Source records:
/-- Settles O16: one equation of `referenceStart` for each state of the generator outside an acquisition. -/
theorem framePulseOutsideAcquisition : Obligations.FramePulseOutsideAcquisition := by
  intro p s hlate u measured v
  refine ⟨exec_framePulse_passes p s hlate, ?_, ?_, ?_, ?_⟩
  · intro hq hg hm
    rw [exec_framePulse_starts p s hlate hq, referenceStart_free _ _ (s.pulsed p) hg hm]
    rfl
  · intro hq hg hm
    rw [exec_framePulse_starts p s hlate hq, referenceStart_enters _ _ (s.pulsed p) hg hm]
    exact ⟨_, rfl, rfl, rfl⟩
  · intro hq hg he
    rw [exec_framePulse_starts p s hlate hq, referenceStart_early _ _ (s.pulsed p) hg he]
    rfl
  · intro hq hg he
    obtain ⟨hc, ht, ho, hgen, hp⟩ := onTimeBoundary_rtu p.time p.tally (s.pulsed p) hg he
    exact ⟨_, exec_framePulse_starts p s hlate hq, hc, ht, ho, hgen, hp,
      referenceStart_boundaryKeeps _ _ (s.pulsed p)⟩

end Sys2Proof.Machine
end

section
/-! Acquisition, R6 to R11. -/

namespace Sys2Proof.Machine

/-! ## The count and the warning, R7 and R8 -/

/-- R7 written out: a period out of tolerance counts 0, the first one in tolerance 1, and a later one goes on counting
where it lies within 1/1024 of the period before it. -/
theorem Rtu.countAfter_eq (r : Rtu) (m : Nat) :
    (if r.standard.accepts m = false then 0
      else if r.acqCount = 0 then 1
      else match r.acqPrev with
        | some prev => if prev - prev / 1024 ≤ m ∧ m ≤ prev + prev / 1024 then r.acqCount + 1 else 1
        | none => 1) = r.countAfter m := by
  cases ha : r.standard.accepts m <;> cases hp : r.acqPrev <;> simp [Rtu.countAfter, closeTo, ha, hp]

/-- A count that goes on is of a period in tolerance. -/
theorem Rtu.accepts_of_countAfter (r : Rtu) (m : Nat) (h : 0 < r.countAfter m) : r.standard.accepts m = true := by
  cases ha : r.standard.accepts m
  · simp [Rtu.countAfter, ha] at h
  · rfl

theorem warnStandard_silent (m : Nat) (s : State) (h : s.rtu.standard.accepts m = true ∨ s.rtu.warned = true) :
    warnStandard m s = s :=
  if_pos (Bool.or_eq_true _ _ ▸ h)

/-- What the warning does: its flag, and the notice where it is the first. -/
theorem warnStandard_eq (m : Nat) (s : State) :
    warnStandard m s = { s with
      rtu := { s.rtu with warned := s.rtu.warned || !s.rtu.standard.accepts m }
      lkd := if s.rtu.standard.accepts m = true ∨ s.rtu.warned = true then s.lkd
        else s.lkd.raise ⟨.wrongStandard, s.rtu.counter,
          [.u4 m, .u2 s.rtu.standard.code, .u2 s.rtu.fieldMode.code]⟩ } := by
  by_cases h : s.rtu.standard.accepts m = true ∨ s.rtu.warned = true
  · have hw : (s.rtu.warned || !s.rtu.standard.accepts m) = s.rtu.warned := by rcases h with h | h <;> simp [h]
    rw [warnStandard_silent m s h, if_pos h, hw]
  · have hw : (s.rtu.warned || !s.rtu.standard.accepts m) = true := by
      obtain ⟨ha, -⟩ := not_or.mp h
      simp [ha]
    rw [if_neg h, hw]
    exact if_neg (Bool.or_eq_true _ _ ▸ h)

theorem acquire_first (t m : Nat) (lines : BitVec 8) (s : State) (h : s.rtu.acqStarted = false) :
    acquire t m lines s = s.setRtu { s.rtu with acqStarted := true, gapCount := 0 } := by
  simp [acquire, h]

/-- A start that is not the first of the acquisition is counted. -/
def State.counted (s : State) (m : Nat) : State :=
  s.setRtu { s.rtu with acqCount := s.rtu.countAfter m, acqPrev := some m, gapCount := 0 }

theorem acquire_later (t m : Nat) (lines : BitVec 8) (s : State) (h : s.rtu.acqStarted = true) :
    acquire t m lines s =
      if 8 ≤ s.rtu.countAfter m then lock t m lines (warnStandard m (s.counted m)) else warnStandard m (s.counted m) :=
  if_pos h

theorem acquire_counts (t m : Nat) (lines : BitVec 8) (s : State) (h : s.rtu.acqStarted = true)
    (hc : s.rtu.countAfter m < 8) : acquire t m lines s = warnStandard m (s.counted m) := by
  rw [acquire_later t m lines s h, if_neg (Nat.not_le.mpr hc)]

theorem acquire_locks (t m : Nat) (lines : BitVec 8) (s : State) (h : s.rtu.acqStarted = true)
    (hc : 8 ≤ s.rtu.countAfter m) : acquire t m lines s = lock t m lines (s.counted m) := by
  have ha := s.rtu.accepts_of_countAfter m (by omega)
  rw [acquire_later t m lines s h, if_pos hc, warnStandard_silent m (s.counted m) (.inl ha)]

/-! ## The frame realigned, R10 and R11 -/

theorem lock_at_frame_start (t p : Nat) (lines : BitVec 8) (s : State) (h : s.rtu.tick = 0) :
    lock t p lines s =
      endSlip 0 65536 (enterLocked t p (s.setRtu { s.rtu with baseTime := t, tickBase := 0 })) := by
  simp only [lock, h, if_true]

theorem lock_in_first_half (t p : Nat) (lines : BitVec 8) (s : State) (h : 0 < s.rtu.tick) (h' : s.rtu.tick < 32768) :
    lock t p lines s = enterLocked t p (s.setRtu { s.rtu with
      baseTime := t, tickBase := s.rtu.tick, endTick := 65536 + s.rtu.tick, slip := some s.rtu.tick }) := by
  simp only [lock, Nat.ne_of_gt h, Nat.not_le.mpr h', if_false]

theorem lock_in_second_half (t p : Nat) (lines : BitVec 8) (s : State) (h : 32768 ≤ s.rtu.tick) :
    lock t p lines s = takeBoundary t lines true
      (fun u => endSlip ((s.rtu.tick : Int) - 65536) s.rtu.tick (enterLocked t p u)) s := by
  have h0 : s.rtu.tick ≠ 0 := by omega
  simp only [lock, h0, h, if_true, if_false]

/-- R10: what LOCKED has, wherever in the frame it is entered. -/
theorem lock_generator (t p : Nat) (lines : BitVec 8) (s : State) :
    let r := (lock t p lines s).rtu
    r.gen = .locked ∧ r.period = p ∧ r.acqCount = 0 ∧ r.holdoverCount = 0 ∧ r.onTime = t := by
  by_cases h : s.rtu.tick = 0
  · rw [lock_at_frame_start t p lines s h]
    exact ⟨rfl, rfl, rfl, rfl, rfl⟩
  · by_cases h' : s.rtu.tick < 32768
    · rw [lock_in_first_half t p lines s (Nat.pos_of_ne_zero h) h']
      exact ⟨rfl, rfl, rfl, rfl, rfl⟩
    · rw [lock_in_second_half t p lines s (Nat.le_of_not_lt h'), takeBoundary_rtu]
      exact ⟨rfl, rfl, rfl, rfl, rfl⟩

/-- The REFERENCE_STATE of the entry into LOCKED in the frame numbered `counter`. -/
def acquiredNotice (counter : BitVec 32) (p : Nat) : Notice :=
  ⟨.referenceState, counter,
    [.u2 GenState.acquiring.code, .u2 GenState.locked.code, .u2 RefCause.acquired.code, .u4 p]⟩

/-- The FRAME_SLIP of a frame realigned at once. -/
def slipNotice (counter : BitVec 32) (ticks : Int) (length p : Nat) : Notice :=
  ⟨.frameSlip, counter, [.i2 ticks, .u2 length, .u4 p]⟩

theorem enterLocked_lkd (t p : Nat) (s : State) (hg : s.rtu.gen = .acquiring) :
    (enterLocked t p s).lkd = s.lkd.raise (acquiredNotice s.rtu.counter p) := by
  rw [acquiredNotice, ← hg]
  rfl

/-- R10 and R11: the frame in progress and the notices, by the tick position at entry. -/
theorem lock_frame (t p : Nat) (lines : BitVec 8) (s : State) (hg : s.rtu.gen = .acquiring) :
    let u := lock t p lines s
    (s.rtu.tick = 0 → u.rtu.counter = s.rtu.counter ∧ u.rtu.lastSlip = 0 ∧
      u.lkd = (s.lkd.raise (acquiredNotice s.rtu.counter p)).raise (slipNotice s.rtu.counter 0 65536 p)) ∧
    (0 < s.rtu.tick → s.rtu.tick < 32768 → u.rtu.counter = s.rtu.counter ∧ u.rtu.slip = some s.rtu.tick ∧
      u.rtu.endTick = 65536 + s.rtu.tick ∧ u.lkd = s.lkd.raise (acquiredNotice s.rtu.counter p)) ∧
    (32768 ≤ s.rtu.tick → u.rtu.counter = s.rtu.counter + 1 ∧ u.rtu.tick = 0 ∧
      u.rtu.lastSlip = (s.rtu.tick : Int) - 65536 ∧
      ∃ later : List Notice, u.lkd = later.foldl Lkd.raise
        ((s.lkd.raise (acquiredNotice (s.rtu.counter + 1) p)).raise
          (slipNotice (s.rtu.counter + 1) ((s.rtu.tick : Int) - 65536) s.rtu.tick p))) := by
  refine ⟨fun h => ?_, fun h h' => ?_, fun h => ?_⟩
  · rw [lock_at_frame_start t p lines s h]
    exact ⟨rfl, rfl, congrArg (Lkd.raise · _) (enterLocked_lkd t p _ hg)⟩
  · rw [lock_in_first_half t p lines s h h']
    exact ⟨rfl, rfl, rfl, enterLocked_lkd t p _ hg⟩
  · rw [lock_in_second_half t p lines s h, takeBoundary_rtu]
    have begun : (enterLocked t p (s.begun t)).lkd = s.lkd.raise (acquiredNotice (s.rtu.counter + 1) p) := by
      rw [enterLocked_lkd t p _ (by rw [State.begun_rtu]; exact hg), State.begun_lkd, State.begun_rtu]
      rfl
    obtain ⟨later, hl⟩ := takeBoundary_lkd t lines true
      (fun u => endSlip ((s.rtu.tick : Int) - 65536) s.rtu.tick (enterLocked t p u)) s
    refine ⟨?_, ?_, rfl, later, hl.trans (congrArg (later.foldl Lkd.raise) ?_)⟩
    · show (s.begun t).rtu.counter = _
      rw [State.begun_rtu]
      rfl
    · show (s.begun t).rtu.tick = _
      rw [State.begun_rtu]
      rfl
    · show (enterLocked t p (s.begun t)).lkd.raise (slipNotice (s.begun t).rtu.counter _ _ p) = _
      rw [begun, State.begun_rtu]
      rfl

theorem lock_boundaryKeeps (t p : Nat) (lines : BitVec 8) (s : State) : s.boundaryKeeps (lock t p lines s) :=
  (s.boundaryKeeps_iff _).mpr <|
    lock_keeps State.outsideBoundary (fun _ _ => rfl) (fun _ _ => rfl) (fun _ _ => rfl) (fun _ _ => rfl)
      (fun _ _ _ => rfl) (fun _ _ _ => rfl) (fun _ _ _ => rfl) (fun _ _ => rfl) (fun _ _ => rfl) raise_outsideBoundary
      t p lines s

theorem exec_framePulse_acquiring (p : FramePulse) (s : State) (hg : s.rtu.gen = .acquiring)
    (hq : (s.pulsed p).rtu.qualifies p = true) :
    exec (.framePulse p) s =
      .next (acquire p.time (s.rtu.measured p.time) p.tally ((s.pulsed p).measured p.time)) := by
  have hlate : ¬(s.rtu.gen = .locked ∧ s.rtu.lateTime < p.time) := by simp [hg]
  rw [exec_framePulse_starts p s hlate hq, referenceStart_acquiring _ _ (s.pulsed p) hg]
  rfl

/-- Settles O17, by the count of the start: below 8 it warns and counts on, at 8 it locks by the tick position. -/
theorem acquisitionCountsToLocked : Obligations.AcquisitionCountsToLocked := by
  intro p s hg u measured hq
  let v := (s.pulsed p).measured p.time
  have hexec : exec (.framePulse p) s = .next (acquire p.time measured p.tally v) :=
    exec_framePulse_acquiring p s hg hq
  rw [hexec]
  refine ⟨fun hs => congrArg _ (acquire_first _ _ _ v hs), ?_⟩
  intro hs count
  have hcount : count = v.rtu.countAfter measured := v.rtu.countAfter_eq measured
  clear_value count
  subst hcount
  refine ⟨fun hc => ?_, ?_⟩
  · rw [acquire_counts _ _ _ v hs hc, warnStandard_eq]
    exact ⟨_, rfl, rfl, rfl⟩
  · intro hc locked slip
    let w := v.counted measured
    rw [acquire_locks _ _ _ v hs hc]
    obtain ⟨hgen, hperiod, hacq, hhold, hon⟩ := lock_generator p.time measured p.tally w
    obtain ⟨hstart, hfirst, hsecond⟩ := lock_frame p.time measured p.tally w hg
    exact ⟨_, rfl, hgen, hperiod, hacq, hhold, hon, hstart, hfirst, hsecond, lock_boundaryKeeps _ _ _ w⟩

end Sys2Proof.Machine
end

section
/-! The late limit, the abandoned acquisition and the expired holdover, R9 and R12 to R14. -/

namespace Sys2Proof.Machine

/-! ## Boundaries that begin with notices of the generator -/

/-- Notices that carry the counter `counter`. -/
def noticesAt (counter : BitVec 32) (l : List (NoticeKind × List Field)) : List Notice :=
  l.map (fun n => ⟨n.1, counter, n.2⟩)

/-- The first notices of the boundary from `s` to `t` are these, with the counter of the frame that begins. -/
def State.raisedFirst (s t : State) (notices : List (NoticeKind × List Field)) : Prop :=
  ∃ later : List Notice, t.lkd = (noticesAt (s.rtu.counter + 1) notices ++ later).foldl Lkd.raise s.lkd

/-- R15: REFERENCE_STATE, as a boundary raises it. -/
def changeNotices (old new : GenState) (cause : RefCause) (period : Nat) : List (NoticeKind × List Field) :=
  [(.referenceState, [.u2 old.code, .u2 new.code, .u2 cause.code, .u4 period])]

/-- R11: FRAME_SLIP where the boundary ends a lengthened slip frame. -/
def slipNotices (slip : Option Nat) (period : Nat) : List (NoticeKind × List Field) :=
  slip.elim [] (fun k => [(.frameSlip, [.i2 k, .u2 (65536 + k), .u4 period])])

Work order:
Among the records above, find each line holding "acqCount" and list it.

Result:
      else if r.acqCount = 0 then 1
        | some prev => if prev - prev / 1024 ≤ m ∧ m ≤ prev + prev / 1024 then r.acqCount + 1 else 1
  s.setRtu { s.rtu with acqCount := s.rtu.countAfter m, acqPrev := some m, gapCount := 0 }
    r.gen = .locked ∧ r.period = p ∧ r.acqCount = 0 ∧ r.holdoverCount = 0 ∧ r.onTime = t := by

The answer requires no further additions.